-- ==== Sys2Proof/Syntax.lean ====
section
/-!
DEFINITION. The syntax: operand forms, the seven instruction formats of 02 R48, the data that events carry, and `Instr`,
the one inductive of everything that can be a step: one constructor for each row of spec/opcode_table.json.
An instruction carries the fields of its format; an event (a row that no instruction word encodes) carries who it befalls.
-/

namespace Sys2Proof

/-- The element types of 02 R49, in code order 0 to 17; codes 18 to 31 are reserved and name none. -/
inductive ETy
  | t4 | t6 | t8 | t16 | t32 | bf16 | fp16 | fp32 | i8 | i16 | i32 | i64 | n8 | n16 | n32 | n64 | b32 | b64
  deriving DecidableEq, Repr

/-- The special sources of 02 R53, codes 0xC0 to 0xE6. -/
inductive Special
  | zero | lane | lslice | beatlane | split | gang | teamx | teamy | teamz | thread | core | quarter
  | int (n : BitVec 4)
  | one | m1 | two | half | max | min | nar
  deriving DecidableEq, Repr

/-- What an 8-bit operand field names (02 R53). -/
inductive Operand
  | v (n : BitVec 7)
  | s (n : BitVec 6)
  | x (c : Special)
  deriving DecidableEq, Repr

/-- The common upper fields of every instruction word below the opcode (02 R47). -/
structure Ctl where
  la : BitVec 4
  ge : Bool
  gp : BitVec 3
  gn : Bool
  deriving DecidableEq, Repr

structure Tri where
  ctl : Ctl
  ty : ETy
  dst : Operand
  a : Operand
  b : Operand
  c : Operand
  mod : BitVec 8
  deriving DecidableEq, Repr

structure Imm where
  ctl : Ctl
  ty : ETy
  dst : Operand
  a : Operand
  mod : BitVec 8
  imm : BitVec 16
  deriving DecidableEq, Repr

structure Mem where
  ctl : Ctl
  ty : ETy
  data : Operand
  base : Operand
  space : BitVec 3
  scope : BitVec 3
  kind : BitVec 2
  offs : BitVec 16
  deriving DecidableEq, Repr

structure Br where
  ctl : Ctl
  cond : Operand
  sub : BitVec 5
  disp : BitVec 32
  deriving DecidableEq, Repr

structure Mat where
  ctl : Ctl
  tile : BitVec 6
  a : Operand
  b : Operand
  ta : ETy
  tb : ETy
  sprs : BitVec 3
  scl : BitVec 2
  mod : BitVec 8
  deriving DecidableEq, Repr

structure Cpy where
  ctl : Ctl
  layout : Operand
  dst : Operand
  a : Operand
  point : BitVec 5
  ring : BitVec 4
  mod : BitVec 12
  deriving DecidableEq, Repr

structure Sys where
  ctl : Ctl
  dst : Operand
  a : Operand
  sub : BitVec 8
  imm : BitVec 21
  deriving DecidableEq, Repr

/-- A completer's answer to a lane's AtomicOp (07 R173; 14 R253 codes 1 and 2). -/
inductive HostAnswer
  | accept | unsupported | abort
  deriving DecidableEq, Repr

/-- The response to a network send (22 R358). -/
inductive NetAnswer
  | accept | refuseFull | refuseDenied
  deriving DecidableEq, Repr

/-- Where one gang sits: core within the cluster, quarter, gang slot (16 R265). -/
structure Seat where
  core : Nat
  quarter : Nat
  slot : Nat
  deriving DecidableEq, Repr

/-- A placement the device chose: logical cluster, one seat a gang in gang order, Mortar colour and first line (17 R280). -/
structure Place where
  cluster : Nat
  seats : List Seat
  colour : Nat
  line : Nat
  deriving DecidableEq, Repr

/-- The tag of a brick (17 R268). -/
structure BrickTag where
  func : Nat
  tid : Nat
  brow : Nat
  bcol : Nat
  deriving DecidableEq, Repr

/-- A soft error (20 R327): the unit's code, the memory key of the sector or the function hit, and whether it was corrected. -/
structure EccError where
  unit : Nat
  key : Nat
  func : Nat
  corrected : Bool
  deriving DecidableEq, Repr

• **Work request**: Output exactly the lines above, from the one holding "structure BrickTag where" through the end of the data, including the first and last.

• **Answer space**:
structure BrickTag where
  func : Nat
  tid : Nat
  brow : Nat
  bcol : Nat
  deriving DecidableEq, Repr

/-- A soft error (20 R327): the unit's code, the memory key of the sector or the function hit, and whether it was corrected. -/
structure EccError where
  unit : Nat
  key : Nat
  func : Nat
  corrected : Bool
  deriving DecidableEq, Repr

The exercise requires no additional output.